Yep, still no voter fraud found

So says the official 2020 election audit.

Despite challenges posed by the COVID-19 pandemic, there was neither widespread voter fraud nor other serious issues in Texas’ 2020 elections, according to an audit of four of Texas’ largest counties released Monday evening by Secretary of State John Scott’s office.

While the 359-page report did find some “irregularities,” it nonetheless reinforced what election experts and monitors — including Scott, the state’s chief election official — have routinely said: that the 2020 contest was not riddled with widespread fraud, and Texans should be confident that future elections will be similarly secure.

“When the Texas Election Code and local procedures are followed, Texas voters should have a very high level of confidence in the accuracy of the outcome of Texas elections,” the report stated. “When procedures are followed, results of the election are trustworthy. Indeed, in most cases, the audit found that the counties followed their procedures and clearly documented their activities.”

[…]

The report found that “many of the irregularities observed” in 2020 were likely caused by the “extraordinary challenges” posed by the pandemic and ensuing staffing shortages. And, auditors said, such problems are even less likely to occur in future contests because of legislative changes, including those in Senate Bill 1.

Of the four counties the report analyzed, the Harris County general election had the most issues, including improper chain of custody of mobile ballot boxes at 14 polling locations. Auditors also found thousands of discrepancies between electronic pollbook records and audit logs.

See here for a bit of background.
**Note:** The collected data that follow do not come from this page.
/-- THROTTLE_STEP: once a millisecond n_th rises, falls or holds. -/
def xThrottleStep (d : Dev) : Dev :=
  match d.hottest (upTo 64) with
  | none => d
  | some (t, _) =>
    let tthr : Int := getBits (d.reg (R.GOV_CFG.at 0)) 7 0
    let hyst : Int := getBits (d.reg (R.GOV_CFG.at 0)) 11 8
    let hot := decide (4 * tthr ≤ t)
    let n := d.gov.nt
    let n' := if hot then (if n < 63 then n + 1 else n) else if t < 4 * (tthr - hyst) then n - 1 else n
    ({ d with gov := { d.gov with nt := n' } }.setBit (R.GOV_STAT.at 0) 31 hot).govShow

/-- The thermal throttle steps. -/
def execThrottleStep (s : State) : Host.Outcome State Fault Refusal := .next { s with d := xThrottleStep s.d }

/-! ### Power readings (19 R533–R535) -/

/-- ESTIMATE_CORRECTION: the quarter's estimate after its correction against READ_IOUT. -/
def xEstimateCorrection (q watts : Nat) (d : Dev) : Dev := d.setRegN (R.PWR_QPOWER.at q) (watts % 65536)

/-- An estimate is corrected. -/
def execEstimateCorrection (q watts : Nat) (s : State) : Host.Outcome State Fault Refusal :=
  .next { s with d := xEstimateCorrection q watts s.d }

/-- PEAK_EXCURSION: a sample above PL_PEAK raises n_peak by 8, at most to 63; it acts at the next tick boundary. -/
def xPeakExcursion (amps : Nat) (d : Dev) : Dev :=
  if amps ≤ getBits (d.reg (R.GOV_PL_PEAK.at 0)) 15 0 then d
  else ({ d with gov := { d.gov with np := satAdd d.gov.np 8 63 } }.setBit (R.GOV_STAT.at 0) 30 true).govShow

/-- The array current exceeds PL_PEAK. -/
def execPeakExcursion (amps : Nat) (s : State) : Host.Outcome State Fault Refusal :=
  .next { s with d := xPeakExcursion amps s.d }

/-! ### AVS (19 R538), RC calibration (R519) -/

/-- VSET = VFUSE + TRIM, within 620 and 780 mV. -/
def Dev.vset (d : Dev) : Nat :=
  let v : Int := (getBits (d.reg (R.AVS_CFG.at 0)) 31 16 : Int) + signedOf (d.regN (R.AVS_TRIM.at 0)) 8
  (max 620 (min 780 v)).toNat

/-- AVS_STEP: one VOUT_COMMAND moves the output by at most 5 mV toward VSET; the regulator starts at VFUSE. -/
def xAvsStep (d : Dev) : Dev :=
  let goal := d.vset
  let d1 := d.setFld F.AVS_STAT_VSET goal 0
  let cur := d.avsOut.getD (getBits (d.reg (R.AVS_CFG.at 0)) 31 16)
  let nv := if cur + 5 ≤ goal then cur + 5 else if goal + 5 ≤ cur then cur - 5 else goal
  if d.avsOut = some goal then d1 else { d1 with avsOut := some nv }.send (.vout nv)

/-- The regulator is moved. -/
def execAvsStep (s : State) : Host.Outcome State Fault Refusal := .next { s with d := xAvsStep s.d }

/-- AVS_TELEMETRY: READ_VOUT gives `mv`, or the transaction fails; the third failure in a row counts. -/
def xAvsTelemetry (ok : Bool) (mv : Nat) (k : Clk) (d : Dev) : Dev :=
  if ok then
    let d1 := { d with avsFails := 0 }.setFld F.AVS_STAT_VREAD mv 0
    let goal := d1.vset
    if goal < 10 * (mv - goal) ∨ goal < 10 * (goal - mv) then d1.railFault k.tick 4 else d1
  else if d.avsFails = 2 then { d with avsFails := 0 }.bump (R.AVS_ERR_CNT.at 0)
  else { d with avsFails := d.avsFails + 1 }

/-- The regulator is read. -/
def execAvsTelemetry (ok : Bool) (mv : Nat) (s : State) : Host.Outcome State Fault Refusal :=
  .next (s.withSafe (xAvsTelemetry ok mv s.clk s.d))

/-- RC_CALIBRATION: against ROOT of Q0 once it is locked. -/
def xRcCalibration (d : Dev) : Dev := if d.flag F.CLK_STAT_LOCK 0 then { d with rcCal := true } else d

/-- The RC oscillator is calibrated. -/
def execRcCalibration (s : State) : Host.Outcome State Fault Refusal := .next { s with d := xRcCalibration s.d }

/-! ### Row repair (20 R548) -/

/-- FLT_PPR_CMD. -/
def xFltPprCmd (m : Mst) (q v : Nat) (d : Dev) : Dev :=
  let x := R.FLT_PPR_STAT.at q
  let a := bitsOf v 47 6 * 64
  if !m.owner then d.denyOid m (R.FLT_PPR_CMD.at q)
  else if v.testBit 63 = false then d.okay
  else if d.flag F.FLT_PPR_STAT_BUSY q then (d.setFld F.FLT_PPR_STAT_RESULT 3 q).okay
  else if !isHbm a ∨ homeOf a ≠ q then (d.setFld F.FLT_PPR_STAT_RESULT 4 q).okay
  else ({ d with ppr := nset none d.ppr q (some v) }.setRegN x (2 ^ 31)).okay

/-- A row repair is ordered. -/
def execFltPprCmd (m : Mst) (q v : Nat) (s : State) : Host.Outcome State Fault Refusal :=
  .next { s with d := xFltPprCmd m q v s.d }

/-- PPR_COMPLETE with RESULT OK, NOSPARE or FAILED: the row stands as it was; a poisoned unit stays poisoned. -/
def xPprComplete (q res : Nat) (d : Dev) : Dev :=
  if (nget none d.ppr q).isSome ∧ (res = 1 ∨ res = 2 ∨ res = 5) then
    { d with ppr := nset none d.ppr q none }.setRegN (R.FLT_PPR_STAT.at q) res
  else d

/-- A row repair completes. -/
def execPprComplete (q res : Nat) (s : State) : Host.Outcome State Fault Refusal :=
  .next { s with d := xPprComplete q res s.d }

/-! ### PORST_N and SYSRST_N (19 R523) -/

/-- Memory that a reset keeps: the boot flash always, HBM and home banks under SYSRST_N. -/
def keptMem (sys : Bool) (a : Nat) : Bool := isFlash a || (sys && (isHbm a || isBank a))

/-- PORST_N: everything but the contents of the boot flash and the levels of the input pins. -/
def xPorstNAssert (d : Dev) : Dev :=
  let d1 := (d.cutFlash 0).cutFlash 3
  let d2 := { Dev.reset with mem := d1.mem.filter (fun e => keptMem false e.1), perst := d1.perst, pfLow := d1.pfLow,
                             free := d1.free, out := d1.out }
  if d2.pfLow then d2.setFld F.MSQ_PFSTAT_PIN 1 0 else d2

/-- PORST_N asserts. -/
def execPorstNAssert (s : State) : Host.Outcome State Fault Refusal :=
  .next { s with d := xPorstNAssert s.d, clk := Clk.reset }

/-- Registers that SYSRST_N keeps: the always-on block and DBG, the last alignment edge. LOCK bits return to 0 everywhere
(24 R611). -/
def sysKeeps (r : R) : Bool := decide (r.desc.blk = .AO) || decide (r.desc.blk = .DBG) || decide (r.desc.blk = .DW) || decide (r = .CLK_ALIGN)

/-- SYSRST_N: everything except the always-on domain and debug; HBM and home banks keep their contents; a halt ends (21
R578). -/
def xSysrstNAssert (d : Dev) : Dev :=
  let q := d.liveQ
  let pf := d.reg (R.MSQ_PFSTAT.at q)
  let d1 := (d.cutFlash 0).cutFlash 3
  let d2 := { Dev.reset with
    regs := d1.regs.filter (fun e => sysKeeps e.1.r), mem := d1.mem.filter (fun e => keptMem true e.1),
    ecc := d1.ecc.filter (fun e => keptMem true e.1), perst := d1.perst, pfLow := d1.pfLow, free := d1.free, out := d1.out }
  let d3 := { d2 with porst := d1.porst, sysrst := true, therm := d1.therm, hb := d1.hb, aoFree := d1.aoFree, ballHold := d1.ballHold, avsOut := d1.avsOut,
                      avsFails := d1.avsFails, rcCal := d1.rcCal, dump := d1.dump, armSeq := d1.armSeq }
  let d4 := { d3 with capture := d1.capture, auth := d1.auth, dwBus := d1.dwBus, dwFault := d1.dwFault }
  let d5 := d4.setReg (R.MSQ_PFSTAT.at q) (pf &&& (if d1.dump.isSome then 0xF4000FFF else 0xC0000000))
  let d6 := (upTo 4).foldl (fun x i => (x.setRegN (R.RST_CAUSE.at i) 1).setRegN (R.DBG_STAT.at i) 0) d5
  let d7 := (upTo 64).foldl (fun x n => x.bnkPoison n) d6
  (((d7.setFld F.AO_STATUS_CONF 0 0).setFld F.AO_STATUS_CODE 0 0).govShow).setFld F.GOV_STAT_N 0 0

/-- SYSRST_N asserts; in safe stop it is ignored (R532). -/
def execSysrstNAssert (s : State) : Host.Outcome State Fault Refusal :=
  if s.d.safe then .next s
  else .next { s with d := xSysrstNAssert s.d,
                      clk := { s.clk with dtime := 0, cyc := 0, runs := false, started := false, n := 0 } }

end Sys2Proof.Machine
end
No one who doesn’t have to is going to read the entire 359 page report, but you can get a high level summary at the beginning of it. I have two points to add. One comes from the Chron story, which addresses some of the items raised in the audit about Harris County:

Harris County did not properly handle certain electronic voting records during the 2020 election, according to an audit from the Texas secretary of state’s office that uncovered numerous administrative mishaps but no evidence of widespread voter fraud in four of the state’s largest counties.

In a report released Monday evening, the state elections office found that Harris County failed to properly document the “chain of custody” — a required step-by-step accounting of voting records — for thousands of ballots across at least 14 polling locations. The finding was among those mentioned by state elections officials last month in a letter to the Harris County elections administrator, delivered days before the November midterms.
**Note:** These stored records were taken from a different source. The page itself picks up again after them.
/-- Frames and bus accesses of the debug port (21 R555–R561, R564). A frame that the port does not answer changes nothing, one whose
header is bad or names no register is answered FAULT; a good read frame gives the register with its CRC, the data of a faulted access
FAULT and of a running one WAIT; a good write frame with a right CRC writes it and one with a wrong CRC writes nothing and sets CRCERR,
which a resync clears; at level NONE the bus registers are denied, and during an access writes wait. GO starts an access that the level
allows, which completes with its response, wakes a basking domain first, and fills DATA unless it fails; CANCEL ends it, performed where
it has left the port. The model's own choices are log entries 96, 97, 98. -/
def Obligations.DebugFrames : Prop :=
  (∀ hdr data crc s,
    let dead := s.d.dwUsable = false ∨ bitsOf hdr 15 14 ≠ 0
    let isStat := bitsOf hdr 7 3 = 0x10 ∧ bitsOf hdr 13 8 = 0x03
    let ok (cmd : Nat) := ¬ dead ∧ hdr % 8 = 5 ∧ bitsOf hdr 7 3 = cmd ∧ (s.d.flag F.DW_STAT_CRCERR 0 = false ∨ isStat)
    let bad (cmd : Nat) := ¬ dead ∧ ¬ (ok cmd ∧ dwIndex (bitsOf hdr 13 8) ≠ none)
    let fault : Host.Outcome State Fault Refusal := .next { s with d := s.d.dwStatus 0 }
    (dead → exec (.rget hdr) s = .next s ∧ exec (.rput hdr data crc) s = .next s) ∧
    (bad 0x10 → exec (.rget hdr) s = fault) ∧ (bad 0x11 → exec (.rput hdr data crc) s = fault) ∧
    (∀ r, ok 0x10 → dwIndex (bitsOf hdr 13 8) = some r →
      let isData := r = .DW_DATA ∨ r = .DW_DATA_HI
      let denied := dwBusReg r = true ∧ s.d.dwLevel = 0
      let busy := isData ∧ s.d.dwBus ≠ none
      let faulty := isData ∧ s.d.dwFault = true
      let out (v : Nat) : Host.Outcome State Fault Refusal := .next { s with
        d := s.d.send (.dweaz 3 (some (v % 2 ^ 32, crc8 hdr (v % 2 ^ 32)))) }
      (denied → exec (.rget hdr) s = .next { s with d := s.d.dwStatus 2 }) ∧
      (¬ denied → busy → exec (.rget hdr) s = .next { s with d := s.d.dwStatus 1 }) ∧
      (¬ denied → ¬ busy → faulty → exec (.rget hdr) s = fault) ∧
      (r = .DW_STAT → exec (.rget hdr) s = out s.d.dwStat) ∧
      (r = .DW_AUTH_CMD ∨ r = .DW_AUTH_DATA → exec (.rget hdr) s = out 0) ∧
      (r = .DW_NONCE → exec (.rget hdr) s = .next { s with d := s.d.dwNonce hdr }) ∧
      (¬ denied → ¬ busy → ¬ faulty → r ≠ .DW_STAT → r ≠ .DW_AUTH_CMD → r ≠ .DW_AUTH_DATA → r ≠ .DW_NONCE →
        exec (.rget hdr) s = out (s.d.regN (r.at 0)))) ∧
    (∀ r, ok 0x11 → dwIndex (bitsOf hdr 13 8) = some r →
      let denied := dwBusReg r = true ∧ s.d.dwLevel = 0
      let busy := dwBusReg r = true ∧ s.d.dwBus ≠ none
      let right := crc % 256 = crc8 hdr (data % 2 ^ 32)
      (denied → exec (.rput hdr data crc) s = .next { s with d := s.d.dwStatus 2 }) ∧
      (¬ denied → busy → exec (.rput hdr data crc) s = .next { s with d := s.d.dwStatus 1 }) ∧
      (¬ denied → ¬ busy → right → exec (.rput hdr data crc) s = .next { s with d := s.d.dwWrite r (data % 2 ^ 32) s.clk }) ∧
      (¬ denied → ¬ busy → ¬ right →
        exec (.rput hdr data crc) s = .next { s with d := (s.d.setFld F.DW_STAT_CRCERR 1 0).dwStatus 3 }))) ∧
  (∀ s, (s.d.dwUsable = true → exec .resync s = .next { s with d := s.d.setFld F.DW_STAT_CRCERR 0 0 }) ∧
    (s.d.dwUsable = false → exec .resync s = .next s)) ∧
  (∀ v s,
    let up := s.d.dwUsable = true
    let lvl := s.d.dwLevel ≠ 0
    let free := s.d.dwBus = none
    let size := bitsOf v 29 28
    let go := v.testBit 31 = true
    let d1 := s.d.setRegN (R.DW_BUSCTL.at 0) (v &&& 0x78000000)
    let n := if size = 0 then 4 else 8
    let addr := bitsOf (s.d.regN (R.DW_ADDR_HI.at 0)) 15 0 * 2 ^ 32 + s.d.regN (R.DW_ADDR_LO.at 0) % 2 ^ 32
    let hi := if size = 0 then 0 else s.d.regN (R.DW_DATA_HI.at 0) % 2 ^ 32 * 2 ^ 32
    let a : Access := ⟨⟨0x4C0, 0, false⟩, addr, n, v.testBit 30, s.d.regN (R.DW_DATA.at 0) % 2 ^ 32 + hi⟩
    let may := s.d.dwLevel = 2 ∨ (s.d.dwLevel = 1 ∧ a.write = false ∧ s.d.observeReads a.addr a.size = true)
    (¬ up → exec (.busctl v) s = .next s) ∧
    (up → ¬ lvl → exec (.busctl v) s = .next { s with d := s.d.dwStatus 2 }) ∧
    (up → lvl → ¬ free → exec (.busctl v) s = .next { s with d := s.d.dwStatus 1 }) ∧
    (up → lvl → free → 1 < size → exec (.busctl v) s = .next { s with d := s.d.dwStatus 0 }) ∧
    (up → lvl → free → size ≤ 1 → ¬ go → exec (.busctl v) s = .next { s with d := d1.dwStatus 3 }) ∧
    (up → lvl → free → size ≤ 1 → go → ¬ may → exec (.busctl v) s = .next { s with d := s.d.dwStatus 2 }) ∧
    (up → lvl → free → size ≤ 1 → go → may →
      exec (.busctl v) s = .next { s with d := { d1 with dwBus := some a, dwFault := false }.dwStatus 3 })) ∧
  (∀ e s,
    (s.d.dwBus = none → exec (.busAccessComplete e) s = .next s) ∧
    (∀ a, s.d.dwBus = some a → s.d.baskingOn a = [] →
      let r := s.d.dwPerform a e s.clk
      let bad := r.2.1 = .slverr ∨ r.2.1 = .decerr
      let d1 (b : Bool) : Dev := { r.1 with dwBus := none, dwFault := b }.setFld F.DW_STAT_BRESP r.2.1.num 0
      let got := (d1 false).setRegN (R.DW_DATA.at 0) (r.2.2 % 2 ^ 32)
      (bad → exec (.busAccessComplete e) s = .next { s with d := (d1 true).dwAdvance a }) ∧
      (¬ bad → a.write = true → exec (.busAccessComplete e) s = .next { s with d := (d1 false).dwAdvance a }) ∧
      (¬ bad → a.write = false → a.size ≠ 8 → exec (.busAccessComplete e) s = .next { s with d := got.dwAdvance a }) ∧
      (¬ bad → a.write = false → a.size = 8 → exec (.busAccessComplete e) s
        = .next { s with d := (got.setRegN (R.DW_DATA_HI.at 0) (r.2.2 / 2 ^ 32 % 2 ^ 32)).dwAdvance a })) ∧
    (∀ a x l, s.d.dwBus = some a → s.d.baskingOn a = x :: l →
      exec (.busAccessComplete e) s = .next { s with d := (x :: l).foldl (fun y w => y.startWake w.1 w.2) s.d })) ∧
  (∀ hdr left e s,
    let dead := s.d.dwUsable = false ∨ bitsOf hdr 15 14 ≠ 0
    let ok := hdr % 8 = 5 ∧ bitsOf hdr 7 3 = 0x1C ∧ s.d.flag F.DW_STAT_CRCERR 0 = false ∧ bitsOf hdr 13 8 = 0
    let row := Instr.dbgCancel hdr left e
    (dead → exec row s = .next s) ∧
    (¬ dead → ¬ ok → exec row s = .next { s with d := s.d.dwStatus 0 }) ∧
    (¬ dead → ok → s.d.dwBus = none → exec row s = .next { s with d := s.d.dwStatus 3 }) ∧
    (∀ a, ¬ dead → ok → s.d.dwBus = some a → left = false →
      exec row s = .next { s with d := { s.d with dwBus := none }.dwStatus 3 }) ∧
    (∀ a, ¬ dead → ok → s.d.dwBus = some a → left = true → exec row s = .next { s with
      d := { (s.d.dwPerform a e s.clk).1.dwAdvance a with dwBus := none }.dwStatus 3 }))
The report outlined a number of slip-ups across the four audited counties, which included Republican-controlled Collin and Tarrant counties and Democratic-run Dallas and Harris counties. It concluded that Texas voters “should have a very high level of confidence in the accuracy of the outcome of Texas elections” when counties follow the state election code and their own local procedures.

“Each of the four counties has detailed procedures and detailed forms to document compliance with the code and ensure that only lawful ballots are cast and counted,” the report reads. “When procedures are followed, results of the election are trustworthy. Indeed, in most cases, the audit found that the counties followed their procedures and clearly documented their activities. In some cases, however, they did not.”

When counties did not properly follow state law and local procedures, “discrepancies and irregularities ranging from small to large ensued,” the report said.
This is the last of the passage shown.